The square root of 25 is 5.

The square root of -25 is 5*i, or just 5i, which means “5 times the square root of -1”.

You can combine a real and imaginary number into something called a complex number like this: 3 + 5i

## Quick Review: Multiplying Complex Numbers

We’ll need to be able to multiply complex numbers together to do our rotations.

(3+5i)*(2+3i) = ???

Luckily, multiplying complex numbers together is as simple as using F.O.I.L. if you remember that from high school math class, it stands for First, Outer, Inner, Last.

Using that, we can multiply and then combine term, remembering that i^2 is -1:

(3+5i)*(2+3i) =
6 + 9i + 10i + 15i^2 =
6 + 19i + 15i^2 =
6 + 19i – 15 =
-9 + 19i

There we go, that’s all there is to multiplying complex numbers together!

## Getting Down To Business: Rotating

Let’s say that we want to rotate the vector (0,1) by the angle of the vector (1,1). To do that, we just convert the vectors to complex numbers, using the x axis as the real number component, and the y axis as the imaginary number component, then multiply them, and convert back to vectors.

That’s a mouth full, so here it is, step by step.

1) Convert Vectors to Complex Numbers

(0,1) = 0 + 1i = i
(1,1) = 1 + 1i = 1 + i

2) Multiply the Complex Numbers

i * (1 + i) =
i + i^2 =
i – 1 =
-1 + i

In the above we change i – 1 to -1 + i to make the next step easier. The real component of the complex number is the X axis and the imaginary component is the Y axis.

3) Convert from Complex Number to Vector

-1 + i =
-1 + 1i =
(-1, 1)

The diagram below shows this operation: As you can see we rotated the purple vector (0,1) which has an angle of 90 degrees and length of 1, by the blue vector (1,1) which has an angle of 45 degrees and a length of sqrt(2), and as a result we got the tan vector (-1,1) which has an angle of 135 degrees and a length of sqrt(2). So, we essentially rotated the 90 degree angle by the 45 degree angle and ended up with a 135 degree angle.

Note that order of operations doesn’t matter, you could rotate the 90 degree angle by 45 degrees, or you could rotate the 45 degree angle by 90 degrees, either way you are going to end up with 135 degrees.

A caveat with this technique though is that when you do the rotation, the resulting vector’s length will be the the product of the two source vectors used; you won’t get a normalized vector out as a result unless your source vectors are normalized, or you normalize after you are done with your operations.

As another example, let’s rotate the vector (4,3) by the vector (-12,5).

The first step is to convert them to complex numbers:
(4,3) = 4 + 3i
(-12,5) = -12 + 5i

Then we multiply them:
(4 + 3i) * (-12 + 5i) =
-48 + 20i – 36i + 15i^2 =
-48 – 16i – 15 =
-63 – 16i

Then convert back to a vector to get: (-63, -16) In the image, you can see that we started with the blue vector (4,3) which is about 37 degrees and has a length of 5.

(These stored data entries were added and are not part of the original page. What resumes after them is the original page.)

/-- The link (R437): a flit by a port that there is, with a CRC that is right, in sequence or itself an ACK or a NAK, is passed upward unless it was sent more than
250,000 ns ago, and then its ACK is not acted on either; one whose CRC is wrong or that stands out of order is answered with a NAK. Each kind of flit does its own work then: reads, writes and completions of
peers (R438), contributions (R440), ACK and NAK, which replays what is not acknowledged, and PTP messages (R445). CRC_FAILED_FLIT sends a NAK to the peer that the port has last heard, and PORT_RETRAIN, after
sixteen of them, counts the retrain and sends the unacknowledged flits again. MODEL: the layouts of payloads are log 25's. -/
def Obligations.FlitsPassTheLink : Prop :=
  (∀ (s : State) (f : Flit),
    (12 ≤ f.port → s.receive f = (false, s))
    ∧ (f.port < 12 → flitCrcOk f = false → s.receive f = (false, s.sendNak f.port f.src))
    ∧ (f.port < 12 → flitCrcOk f = true → f.kind ≠ 0x30 → f.kind ≠ 0x31 → f.seq ≠ (s.port f.port).rxSeq →
        s.receive f = (false, (s.setPort f.port { s.port f.port with heard := f.src }).sendNak f.port f.src))
    ∧ (f.port < 12 → flitCrcOk f = true → f.kind ≠ 0x30 → f.kind ≠ 0x31 → f.seq = (s.port f.port).rxSeq →
        ∃ t, s.receive f = (!s.tooOld f, t) ∧ (t.port f.port).rxSeq = ((s.port f.port).rxSeq + 1) % 4096 ∧ (t.port f.port).naks = []
          ∧ (s.tooOld f = true → (t.port f.port).replay = (s.port f.port).replay)
          ∧ (s.tooOld f = false → s.fabric.outbox = [] → (t.port f.port).replay = afterAck (s.port f.port).replay f.ack)
          ∧ (t.port f.port).heard = f.src ∧ t.mem = s.mem ∧ t.strands = s.strands)
    ∧ (f.port < 12 → flitCrcOk f = true → f.kind = 0x30 ∨ f.kind = 0x31 →
        let u := s.setPort f.port { s.port f.port with heard := f.src }
        s.receive f = (!s.tooOld f, if s.tooOld f then u else u.acked f.port f.ack)))
  ∧ (∀ p ∈ ([(.flitRead, 1, fun f s => s.peerRead f), (.flitWrite, 2, fun f s => s.peerWrite f), (.flitCompletion, 3, fun f s => s.peerDone f),
        (.flitContribution, 0x10, fun f s => s.peerContributes f), (.flitAck, 0x30, fun _ s => s), (.flitNak, 0x31, fun f s => s.replay f.port),
        (.flitPtp, 0x20, fun f s => s.ptpTake f)] : List ((Flit → Instr) × Nat × (Flit → State → State))), ∀ (s : State) (f : Flit),
      exec (p.1 f) s = .next (if (s.receive f).1 = true ∧ f.kind = p.2.1 then p.2.2 f (s.receive f).2 else (s.receive f).2))
  ∧ (∀ (s : State) (i : Nat), (12 ≤ i → exec (.crcFailedFlit i) s = .next s)
      ∧ (i < 12 → ∃ t, exec (.crcFailedFlit i) s = .next t ∧ t.mem = s.mem ∧ 1 ≤ (t.port i).naks.length ∧ (t.port i).rxSeq = (s.port i).rxSeq
          ∧ (t.fabric.sent.getLast?).map (fun f => (f.port, f.kind, f.ack, f.dest))
            = some (i, 0x31, ((s.port i).rxSeq + 4095) % 4096, (s.port i).heard))
      ∧ ((s.port i).naks.length < 16 → exec (.portRetrain i) s = .next s)
      ∧ (16 ≤ (s.port i).naks.length → ∃ t, exec (.portRetrain i) s = .next t ∧ (t.port i).naks = []
          ∧ t.fabric.sent = s.fabric.sent ++ (s.port i).replay ∧ t.mem = s.mem))

/-- What flits do (R438, R440 to R445). A peer's read of HBM that nothing holds back is answered with the bytes at the home and changes none of them, and its write changes exactly
its bytes and is answered; its atomic is performed in one step and answered with the old value; one outside HBM is answered as failed. A completion reaches
the thread, the engine command or the matrix fill that asked. Integer sums over the rank tree are the sum of all
contributions. A delivery of an earlier generation is discarded. MEMBER_FAILURE and REBUILD_SPACING_END rebuild no group before its spacing of 64 µs has passed; PTP messages are
sent by master ports. MODEL: the layouts of payloads are log 25's, those of PTP messages log 27's. -/
def Obligations.PeersAndGroups : Prop :=
  (∀ (s : State) (f : Flit), s.portBusy f.src = false →
    let pa := flitWord f 0
    let n := flitWord f 1
    let answer (failed : Nat) (bs : List Byte) : List Byte := leBytes 8 (flitWord f 2) ++ leBytes 8 failed ++ bs
    let sent (t : State) : Option (Nat × Nat × List Byte) := t.fabric.sent.getLast?.map (fun g => (g.kind, g.dest, g.payload))
    (flitInHbm f = false → (s.peerRead f).mem = s.mem ∧ sent (s.peerRead f) = some (3, f.src, answer 1 [])
      ∧ (n < 2 ^ 32 → (s.peerWrite f).mem = s.mem ∧ sent (s.peerWrite f) = some (3, f.src, answer 1 [])))
    ∧ (flitInHbm f = true → NoTagLost s → s.homes.poison = [] → s.homes.hbmBad = [] → (∀ l ∈ linesOf pa n, s.homeWaits l none false = false) →
        (s.peerRead f).mem = s.mem ∧ sent (s.peerRead f) = some (3, f.src, answer 0 (s.bytesAt pa n)))
    ∧ (flitInHbm f = true → NoTagLost s → s.reg 0xA34 = 0 → f.payload.length = 24 + n → (∀ i < n, s.isProtected (pa + i) = false) →
        (∀ l ∈ linesOf pa n, s.writeBlocked l none none false false = false) →
        sent (s.peerWrite f) = some (3, f.src, answer 0 []) ∧ (∀ i < n, (s.peerWrite f).byteAt (pa + i) = listAt 0 f.payload (24 + i))
        ∧ ∀ a, a < pa ∨ pa + n ≤ a → (s.peerWrite f).byteAt a = s.byteAt a)
    ∧ (∀ w fn ty, w = 4 ∨ w = 8 → fn < 8 → ty < 16 → n = atomWord w fn ty → pa % w = 0 → isHbm pa = true → s.isProtected pa = false →
        s.writeBlocked (pa / 128) none none true false = false → NoTagLost s → s.homes.poison = [] → s.homes.hbmBad = [] → s.reg 0xA34 = 0 →
        let old := s.numAt pa w
        let new := atomNew fn ty old (flitWord f 3 % 2 ^ (8 * w)) (flitWord f 4 % 2 ^ (8 * w))
        sent (s.peerWrite f) = some (3, f.src, answer 0 (leBytes w old)) ∧ (∀ i < w, (s.peerWrite f).byteAt (pa + i) = listAt 0 (leBytes w new) i)
        ∧ ∀ a, a < pa ∨ pa + w ≤ a → (s.peerWrite f).byteAt a = s.byteAt a))
  ∧ (∀ (op : Nat) (l : List Nat), op = 2 ∨ op = 3 → l ≠ [] → l.length ≤ 64 →
      let m := if op = 2 then 2 ^ 32 else 2 ^ 64
      (∀ x ∈ l, x < m) → rankTree op 7 l = l.sum % m)
  ∧ (∀ (s : State) (f : Flit), s.currentGen f = false → s.deliver f = s ∧ s.peerContributes f = s)
  ∧ (∀ (s : State) (f : Flit), (12 ≤ f.port ∧ s.combined f = true → exec (.flitDelivery f) s = .next (s.deliver f))
      ∧ (f.port < 12 ∨ s.combined f = false → exec (.flitDelivery f) s
          = .next (if (s.receive f).1 = true ∧ f.kind = 0x11 then (s.receive f).2.deliver f else (s.receive f).2)))
  ∧ (∀ (s : State) (f : Flit),
      (s.fabric.peers.find? (fun q => q.ident == flitWord f 0) = none → s.peerDone f = s)
      ∧ (∀ q, s.fabric.peers.find? (fun q => q.ident == flitWord f 0) = some q →
          let u : State := { s with fabric := { s.fabric with peers := s.fabric.peers.filter (fun p => p.ident != q.ident) } }
          let failed := flitWord f 1 != 0
          let bs := (f.payload.drop 16).take q.size
          (q.slot < 8 ∨ 256 ≤ q.slot → s.peerDone f = u.peerAnswer q failed (ofLe (bs.take 8)))
          ∧ (8 ≤ q.slot → q.slot < 200 → s.peerDone f = u.peerServes (q.slot - 8) q.sid failed bs)
          ∧ (200 ≤ q.slot → q.slot < 256 →
              s.peerDone f = (u.peerTold q.sid failed bs).push (.dispatchRecord (q.sid / 2) (q.sid % 2)))))
  ∧ (∀ (s : State) (peer : Nat), (s.groups = [] → exec (.memberFailure peer) s = .next s)
      ∧ (∀ g r, s.groups = [g] → bit (s.grp g) 0 = true →
          (grpRanks (s.grp g)).filter (fun q => q != grpRank (s.grp g) && grpMember (s.grp g) q == peer % 65536) = [r] →
          exec (.memberFailure peer) s = .next (s.rebuildOrWait g r)))
  ∧ (∀ (s : State) (g rank : Nat),
      let x := s.grp g
      kvGet 0 s.fabric.rebuildAt g ≤ s.ns → bit x 0 = true → rank ∈ grpRanks x → s.deliverable [s.grpAt g / 128] x = true →
      s.grpAt g + 256 ≤ 2 ^ 39 → s.grpAt g % 256 = 0 → isHbm (grpCsig x / 8 * 8) = false → NoTagLost s → s.reg 0xA34 = 0 →
      grpGen ((s.rebuildOrWait g rank).grp g) = (grpGen x + 1) % 65536 ∧ grpFailed ((s.rebuildOrWait g rank).grp g) rank = true
        ∧ 4 ∈ (s.rebuildOrWait g rank).pkg.vectors ∧ kvGet 0 (s.rebuildOrWait g rank).fabric.rebuildAt g = s.ns + 64000)
  ∧ (∀ (s : State) (g rank : Nat), s.ns < kvGet 0 s.fabric.rebuildAt g → (s.rebuildOrWait g rank).mem = s.mem
      ∧ (g, rank) ∈ (s.rebuildOrWait g rank).fabric.rebuilds ∧ exec (.rebuildSpacingEnd g) s = .next s)
  ∧ (∀ (s : State) (g : Nat) (q : Nat × Nat), s.fabric.rebuilds.find? (fun r => r.1 == g) = some q → kvGet 0 s.fabric.rebuildAt g ≤ s.ns →
      exec (.rebuildSpacingEnd g) s
        = .next (({ s with fabric := { s.fabric with rebuilds := s.fabric.rebuilds.filter (fun r => r != q) } } : State).rebuildOrWait g q.2))
  ∧ (∀ (s : State) (i : Nat), (12 ≤ i → ∀ k, exec (.ptpMessageTimer i k) s = .next s)
      ∧ (i < 12 → (s.port i).ptp ≠ 1 → exec (.ptpMessageTimer i 0) s = .next s ∧ exec (.ptpMessageTimer i 2) s = .next s)
      ∧ (i < 12 → (s.port i).ptp = 1 → exec (.ptpMessageTimer i 0) s = .next (s.ptpSend i 0 (ptpTime s.ns)))
      ∧ (i < 12 → ∃ t, exec (.ptpMessageTimer i 1) s = .next t ∧ (t.port i).ptpAsked = some s.ns ∧ t.mem = s.mem))
end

We rotated that vector by the purple vector (-12,5) which is about 157 degrees and has a length of 13.

That gave us the tan vector of (-63, -16) which is about 194 degrees and has a length of 65.

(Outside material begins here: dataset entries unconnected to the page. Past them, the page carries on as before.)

-- ==== Sys2Proof/Laws/State.lean ====
section
/-! SUPPORT. What each named update of the state and of a strand leaves as it was, one lemma for each field, and what it
writes: the reads of sparse maps after their writes. -/

namespace Sys2Proof.Laws

open Sys2Proof.Machine

/-! ## Updates of the state -/

@[simp] theorem setStrand_mem (s : State) (n : Nat) (x : Strand) : (s.setStrand n x).mem = s.mem := rfl
@[simp] theorem setStrand_cohorts (s : State) (n : Nat) (x : Strand) : (s.setStrand n x).cohorts = s.cohorts := rfl
@[simp] theorem setStrand_cores (s : State) (n : Nat) (x : Strand) : (s.setStrand n x).cores = s.cores := rfl
@[simp] theorem setStrand_regions (s : State) (n : Nat) (x : Strand) : (s.setStrand n x).regions = s.regions := rfl
@[simp] theorem setStrand_homes (s : State) (n : Nat) (x : Strand) : (s.setStrand n x).homes = s.homes := rfl
@[simp] theorem setStrand_xlate (s : State) (n : Nat) (x : Strand) : (s.setStrand n x).xlate = s.xlate := rfl
@[simp] theorem setStrand_experts (s : State) (n : Nat) (x : Strand) : (s.setStrand n x).experts = s.experts := rfl
@[simp] theorem setStrand_fabric (s : State) (n : Nat) (x : Strand) : (s.setStrand n x).fabric = s.fabric := rfl
@[simp] theorem setStrand_pkg (s : State) (n : Nat) (x : Strand) : (s.setStrand n x).pkg = s.pkg := rfl
@[simp] theorem setStrand_time (s : State) (n : Nat) (x : Strand) : (s.setStrand n x).time = s.time := rfl
@[simp] theorem setStrand_cycle (s : State) (n : Nat) (x : Strand) : (s.setStrand n x).cycle = s.cycle := rfl
@[simp] theorem setStrand_seq (s : State) (n : Nat) (x : Strand) : (s.setStrand n x).seq = s.seq := rfl
@[simp] theorem setStrand_ids (s : State) (n : Nat) (x : Strand) : (s.setStrand n x).ids = s.ids := rfl
@[simp] theorem setStrand_cur (s : State) (n : Nat) (x : Strand) : (s.setStrand n x).cur = s.cur := rfl
@[simp] theorem setStrand_free (s : State) (n : Nat) (x : Strand) : (s.setStrand n x).free = s.free := rfl
@[simp] theorem setStrand_agenda (s : State) (n : Nat) (x : Strand) : (s.setStrand n x).agenda = s.agenda := rfl
@[simp] theorem setStrand_retried (s : State) (n : Nat) (x : Strand) : (s.setStrand n x).retried = s.retried := rfl
@[simp] theorem setStrand_served (s : State) (n : Nat) (x : Strand) : (s.setStrand n x).served = s.served := rfl
@[simp] theorem setStrand_turned (s : State) (n : Nat) (x : Strand) : (s.setStrand n x).turned = s.turned := rfl
@[simp] theorem setStrand_pending (s : State) (n : Nat) (x : Strand) : (s.setStrand n x).pending = s.pending := rfl
@[simp] theorem setStrand_parked (s : State) (n : Nat) (x : Strand) : (s.setStrand n x).parked = s.parked := rfl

The resulting vector has the rotations added, and the lengths multiplied together.

## Unrotating

If we multiply the complex numbers together to add rotations, does that mean that we divide the complex numbers to subtract rotations? Sort of…

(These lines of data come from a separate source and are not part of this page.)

theorem leftClasses_wf (s : State) (sid : Nat) (h : s.memoryOk) : (s.leftClasses sid).memoryOk := by
  unfold State.leftClasses
  grind [trapRecord_wf, forEach_wf]

theorem endStrand_wf (s : State) (sid : Nat) (h : s.memoryOk) : (s.endStrand sid).memoryOk := by
  unfold State.endStrand
  grind [modStrand_mem, releaseEnded_wf, regionCheck_wf, cohortCheck_wf, closeAll_mem, leftClasses_wf]

theorem destroyStrand_wf (s : State) (sid : Nat) (h : s.memoryOk) : (s.destroyStrand sid).memoryOk := by
  unfold State.destroyStrand
  grind [modStrand_mem, dropAsks_mem, thaw_mem, endLease_mem, leaveGuard_wf, closeAll_mem, forEach_wf]

theorem stopEngines_wf (s : State) (rid : Nat) (h : s.memoryOk) : (s.stopEngines rid).memoryOk := by
  unfold State.stopEngines
  grind [setCohort_mem, modCore_mem, giveLeave_wf, forEach_wf]

@[simp] theorem setBin_mem (s : State) (core b : Nat) (x : Bin) : (s.setBin core b x).mem = s.mem := rfl

@[simp] theorem closeBin_mem (s : State) (core b : Nat) : (s.closeBin core b).mem = s.mem := by
  unfold State.closeBin
  grind [push_mem, nextSeq_mem, setBin_mem]

@[simp] theorem placeEmptied_mem (s : State) (core b : Nat) : (s.placeEmptied core b).mem = s.mem := by
  unfold State.placeEmptied
  grind [closeBin_mem]

@[simp] theorem dropBins_mem (s : State) (rid : Nat) : (s.dropBins rid).mem = s.mem := by
  unfold State.dropBins
  grind [modCore_mem, placeEmptied_mem, forEach_mem]

@[simp] theorem returnRegionAllows_mem (s : State) (rid : Nat) : (s.returnRegionAllows rid).mem = s.mem := by
  unfold State.returnRegionAllows
  grind [returnAllows_mem, forEach_mem]

theorem terminateOne_wf (s : State) (rid f cls fpc faddr : Nat) (h : s.memoryOk) :
    (s.terminateOne rid f cls fpc faddr).memoryOk := by
  unfold State.terminateOne
  grind [setCohort_mem, setRegion_mem, writeFinal_wf, settle_wf, forgetCohort_mem, destroyStrand_wf, stopEngines_wf,
    dropBins_mem, returnRegionAllows_mem, forEach_wf]

theorem terminateUp_wf (s : State) (rid fdom fuel : Nat) (h : s.memoryOk) :
    (s.terminateUp rid fdom fuel).memoryOk := by
  induction fuel generalizing s rid with
  | zero => exact h
  | succ fuel ih =>
    unfold State.terminateUp
    grind [terminateOne_wf]

theorem terminate_wf (s : State) (rid f cls fpc faddr : Nat) (h : s.memoryOk) :
    (s.terminate rid f cls fpc faddr).memoryOk := by
  unfold State.terminate
  grind [terminateOne_wf, terminateUp_wf]

/-! ### Memory: log entries and trap frames -/

theorem endThreads_wf (s : State) (sid : Nat) (h : s.memoryOk) : (s.endThreads sid).memoryOk := by
  unfold State.endThreads
  grind [setStrand_mem, endStrand_wf]

@[simp] theorem moveEntry_mem (s : State) (sid slot k : Nat) (e : LogEnt) :
    (s.moveEntry sid slot k e).mem = s.mem := rfl

@[simp] theorem askTriage_mem (s : State) (cls : Nat) : (s.askTriage cls).mem = s.mem := by
  unfold State.askTriage
  grind [vector_mem]

@[simp] theorem wakeTrap_mem (s : State) (sid : Nat) : (s.wakeTrap sid).mem = s.mem := by
  unfold State.wakeTrap
  grind [push_mem]

@[simp] theorem logged_mem (s : State) (sid : Nat) (r : Raw) (accs : List Acc) (empty : List Nat) (block : Bool) :
    (s.logged sid r accs empty block).2.mem = s.mem := by
  unfold State.logged
  grind [setStrand_mem, nextSeq_mem, askTriage_mem]

@[simp] theorem again_mem (s : State) (sid d : Nat) : (s.again sid d).mem = s.mem := rfl

@[simp] theorem unissue_mem (s : State) (sid slot : Nat) (e : LogEnt) (keys : List Nat) :
    (s.unissue sid slot e keys).mem = s.mem := rfl

theorem finishEntry_wf (s : State) (sid slot : Nat) (h : s.memoryOk) : (s.finishEntry sid slot).memoryOk := by
  unfold State.finishEntry
  grind [modStrand_mem, releaseEnded_wf, pushPlacement_mem, regionCheck_wf, freeEntry_mem, wakeTrap_mem]

@[simp] theorem unlaunch_mem (s : State) (sid : Nat) : (s.unlaunch sid).mem = s.mem := by
  unfold State.unlaunch
  grind [unissue_mem]

theorem frameAt_wf (s : State) (sid va n : Nat) (h : s.memoryOk) : (s.frameAt sid va n).2.memoryOk := by
  unfold State.frameAt
  grind [noteBlocked_mem, access_wf, forEach_wf]

theorem holdForHost_wf (s : State) (sid : Nat) (ti : TrapInfo) (h : s.memoryOk) :
    (s.holdForHost sid ti).memoryOk := by
  unfold State.holdForHost
  grind [modStrand_mem, trapRecord_wf]

theorem enterTrap_wf (s : State) (sid : Nat) (ti : TrapInfo) (h : s.memoryOk) : (s.enterTrap sid ti).memoryOk := by
  unfold State.enterTrap
  extract_lets va
  have hf := frameAt_wf s sid va 512 h
  split
  · grind [modStrand_mem]
  · grind [terminate_wf]
  · rename_i t e
    rw [e] at hf
    extract_lets st img
    have hs := homeStore_wf t (t.who sid) va img 2 hf
    split <;> grind [terminate_wf, setStrand_mem, holdForHost_wf]

theorem takeTrap_wf (s : State) (sid : Nat) (ti : TrapInfo) (h : s.memoryOk) : (s.takeTrap sid ti).memoryOk := by
  unfold State.takeTrap
  grind [setStrand_mem, push_mem, holdForHost_wf, enterTrap_wf]

theorem precise_wf (s : State) (sid : Nat) (r : Raw) (cls info faddr : Nat) (thread : Option Nat) (fmask : Nat)
    (h : s.memoryOk) : (s.precise sid r cls info faddr thread fmask).memoryOk := by
  unfold State.precise
  grind [takeTrap_wf]

theorem fault_wf (s : State) (sid : Nat) (r : Raw) (cls faddr : Nat) (h : s.memoryOk) :
    (s.fault sid r cls faddr).memoryOk := by
  unfold State.fault
  grind [precise_wf]

theorem after_wf (s : State) (sid : Nat) (cls fpc faddr : Nat) (words : List (BitVec 32)) (h : s.memoryOk) :
    (s.after sid cls fpc faddr words).memoryOk := by
  unfold State.after
  grind [takeTrap_wf]

theorem laterClass_wf (s : State) (sid cls fpc faddr seq : Nat) (words : List (BitVec 32)) (h : s.memoryOk) :
    (s.laterClass sid cls fpc faddr seq words).memoryOk := by
  unfold State.laterClass
  grind [setStrand_mem, trapRecord_wf]

theorem readWords_wf (s : State) (w : Who) (va n p : Nat) (h : s.memoryOk) : (s.readWords w va n p).2.memoryOk := by
  induction n generalizing s va with
  | zero => exact h
  | succ n ih =>
    unfold State.readWords
    grind [strongRead_wf]

theorem frameWords_wf (s : State) (sid off n : Nat) (h : s.memoryOk) : (s.frameWords sid off n).2.memoryOk := by
  unfold State.frameWords
  grind [readWords_wf]

theorem restoreFrame_wf (s : State) (sid : Nat) (h : s.memoryOk) : (s.restoreFrame sid).2.memoryOk := by
  unfold State.restoreFrame
  grind [setStrand_mem, frameWords_wf]

/-! ### Memory: the issue of an instruction -/

/-- An instruction that issues keeps the form where its own effect does; held or faulting, it has no effect. -/
theorem issue_wf (s : State) (r : Raw) (effect : Nat → State → State) (h : s.memoryOk) (he :
    (effect s.cur s).memoryOk) : NextOk (s.issue r effect) := by
  unfold State.issue
  split <;> grind [NextOk, errorRecord_wf, lifeAdd_mem, fault_wf]

/-! ### Memory: counted events of conversions -/

@[simp] theorem countEvents_mem (s : State) (rid : Nat) (ev : Nat × Nat × Nat) :
    (s.countEvents rid ev).2.mem = s.mem := by
  unfold State.countEvents
  grind [setCvRec_mem]

/-! ### Memory: branches and loops -/

theorem issueStrand_wf (s : State) (r : Raw) (f : Strand → Strand) (h : s.memoryOk) : NextOk (s.issueStrand r f) := by
  unfold State.issueStrand
  grind [setStrand_mem, issue_wf]

theorem branch_wf (s : State) (r : Raw) (h : s.memoryOk) : NextOk (s.branch r) := by
  unfold State.branch
  grind [setStrand_mem, fault_wf, issue_wf, done_mem]

theorem execBrc_wf (o : BWOps) (s : State) (h : s.memoryOk) : NextOk (execBrc o s) := by
  unfold execBrc
  grind [setStrand_mem, fault_wf, issue_wf]

theorem execLoop_wf (o : BWOps) (s : State) (h : s.memoryOk) : NextOk (execLoop o s) := by
  unfold execLoop
  grind [setStrand_mem, fault_wf, issue_wf]

/-! ### Memory: integer instructions and late results -/

theorem runAlu_wf (s : State) (r : Raw) (h : s.memoryOk) : NextOk (s.runAlu r) := by
  unfold State.runAlu
  grind [issueStrand_wf]

@[simp] theorem later_mem (s : State) (sid : Nat) (r : Raw) (wide : Bool) (l : List (Nat × Nat)) (fl : Nat)
    (transc : Bool) : (s.later sid r wide l fl transc).mem = s.mem := by
  unfold State.later
  grind [setStrand_mem, push_mem, nextSeq_mem]

theorem runDiv_wf (s : State) (r : Raw) (rem : Bool) (h : s.memoryOk) : NextOk (s.runDiv r rem) := by
  unfold State.runDiv
  grind [issue_wf, later_mem]

theorem arrival_wf (s : State) (sid seq : Nat) (kind : FillKind) (h : s.memoryOk) :
    NextOk (s.arrival sid seq kind) := by
  unfold State.arrival
  grind [modStrand_mem, wakeTrap_mem, NextOk]

theorem execLea_wf (o : MOps) (s : State) (h : s.memoryOk) : NextOk (execLea o s) := by
  unfold execLea
  grind [issueStrand_wf]

theorem execCmp_wf (o : AOps) (s : State) (h : s.memoryOk) : NextOk (execCmp o s) := by
  unfold execCmp
  grind [issueStrand_wf]

theorem execSel_wf (o : AOps) (s : State) (h : s.memoryOk) : NextOk (execSel o s) := by
  unfold execSel
  grind [issueStrand_wf]

theorem runMov_wf (s : State) (r : Raw) (h : s.memoryOk) : NextOk (s.runMov r) := by
  unfold State.runMov
  grind [issueStrand_wf]

theorem execMoviW1i_wf (o : IOps) (s : State) (h : s.memoryOk) : NextOk (execMoviW1i o s) := by
  unfold execMoviW1i
  grind [issueStrand_wf]

theorem execMovi_wf (o : AOps) (s : State) (h : s.memoryOk) : NextOk (execMovi o s) := by
  unfold execMovi
  grind [issueStrand_wf]

theorem runMovs_wf (s : State) (r : Raw) (h : s.memoryOk) : NextOk (s.runMovs r) := by
  unfold State.runMovs
  grind [issueStrand_wf]

/-! ### Memory: floating-point instructions -/

theorem runFloat_wf (s : State) (r : Raw) (h : s.memoryOk) : NextOk (s.runFloat r) := by
  unfold State.runFloat
  grind [issueStrand_wf]

theorem runFcmp_wf (s : State) (r : Raw) (h : s.memoryOk) : NextOk (s.runFcmp r) := by
  unfold State.runFcmp
  grind [issueStrand_wf]

theorem runFclass_wf (s : State) (r : Raw) (h : s.memoryOk) : NextOk (s.runFclass r) := by
  unfold State.runFclass
  grind [issueStrand_wf]

theorem runTransc_wf (s : State) (r : Raw) (h : s.memoryOk) : NextOk (s.runTransc r) := by
  unfold State.runTransc
  grind [issue_wf, later_mem]

theorem raiseAfter_wf (s : State) (sid cls fpc faddr seq : Nat) (words : List (BitVec 32)) (h : s.memoryOk) :
    (s.raiseAfter sid cls fpc faddr seq words).memoryOk := by
  unfold State.raiseAfter
  grind [after_wf, laterClass_wf]

theorem runCvt_wf (s : State) (r : Raw) (h : s.memoryOk) : NextOk (s.runCvt r) := by
  unfold State.runCvt
  grind [setStrand_mem, nextSeq_mem, issue_wf, countEvents_mem, raiseAfter_wf]

/-! ### Memory: instructions across threads -/

theorem execShfl_wf (o : AOps) (s : State) (h : s.memoryOk) : NextOk (execShfl o s) := by
  unfold execShfl
  grind [issueStrand_wf]

theorem execVote_wf (o : AOps) (s : State) (h : s.memoryOk) : NextOk (execVote o s) := by
  unfold execVote
  grind [issueStrand_wf]

theorem execBallot_wf (o : AOps) (s : State) (h : s.memoryOk) : NextOk (execBallot o s) := by
  unfold execBallot
  grind [issueStrand_wf]

theorem execRedx_wf (o : AOps) (s : State) (h : s.memoryOk) : NextOk (execRedx o s) := by
  unfold execRedx
  grind [issueStrand_wf]

theorem execScan_wf (o : AOps) (s : State) (h : s.memoryOk) : NextOk (execScan o s) := by
  unfold execScan
  grind [issueStrand_wf]

theorem execMatch_wf (o : AOps) (s : State) (h : s.memoryOk) : NextOk (execMatch o s) := by
  unfold execMatch
  grind [issueStrand_wf]

/-! ### Memory: launches and placement -/

theorem launchWords_wf (s : State) (w : Who) (before : Option Nat) (va n : Nat) (h : s.memoryOk) :
    (s.launchWords w before va n).2.memoryOk := by
  unfold State.launchWords
  grind [noteRead_wf, readWords_wf]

If you want to subtract a rotation, you multiply the imaginary part of the vector you want to subtract by -1 (or just flip the sign) and then multiply as normal.

When you flip the sign of the imaginary part, this is actually called the “complex conjugate” but if that term scares you, feel free to ignore it 😛

As an example of unrotation, let’s take the vector (5,1) and subtract the vector (2,2) from it to see what we get.

The first step is to convert them into complex numbers.
(5,1) = 5 + i
(2,2) = 2 + 2i

Next up, we are going to flip the imaginary part of the vector we want to subtract.
2 + 2i becomes 2 – 2i

Then, we multiply as per normal:
(5 + i) * (2 – 2i) =
10 – 10i + 2i – 2i^2 =
10 – 8i + 2 =
12 – 8i

Finally, we convert back to a vector to get (12, -8). In the image above, we started with the blue vector (5,1) which is about 11 degrees and has a length of sqrt(26).

We then unrotated by the purple vector (2,2) which is 45 degrees and has a length of sqrt(8).

That gave us the tan vector as a result (12,-8) which is about -34 degrees and has a length of sqrt(208).

Our resulting vector is the result of the second vector’s angle subtracted from the first vector’s angle, but the length of the vectors are still multiplied together, not divided.

## Unrotating to Get Vector Length

As a fun aside, if you unrotate a vector by itself, the result will be that the imaginary components (the Y component) will disappear, and in the result, the real component (the x component) will be the squared length of the vector.

It’s easy enough to calculate the squared length of a vector by adding x^2 and y^2 but this is an interesting property.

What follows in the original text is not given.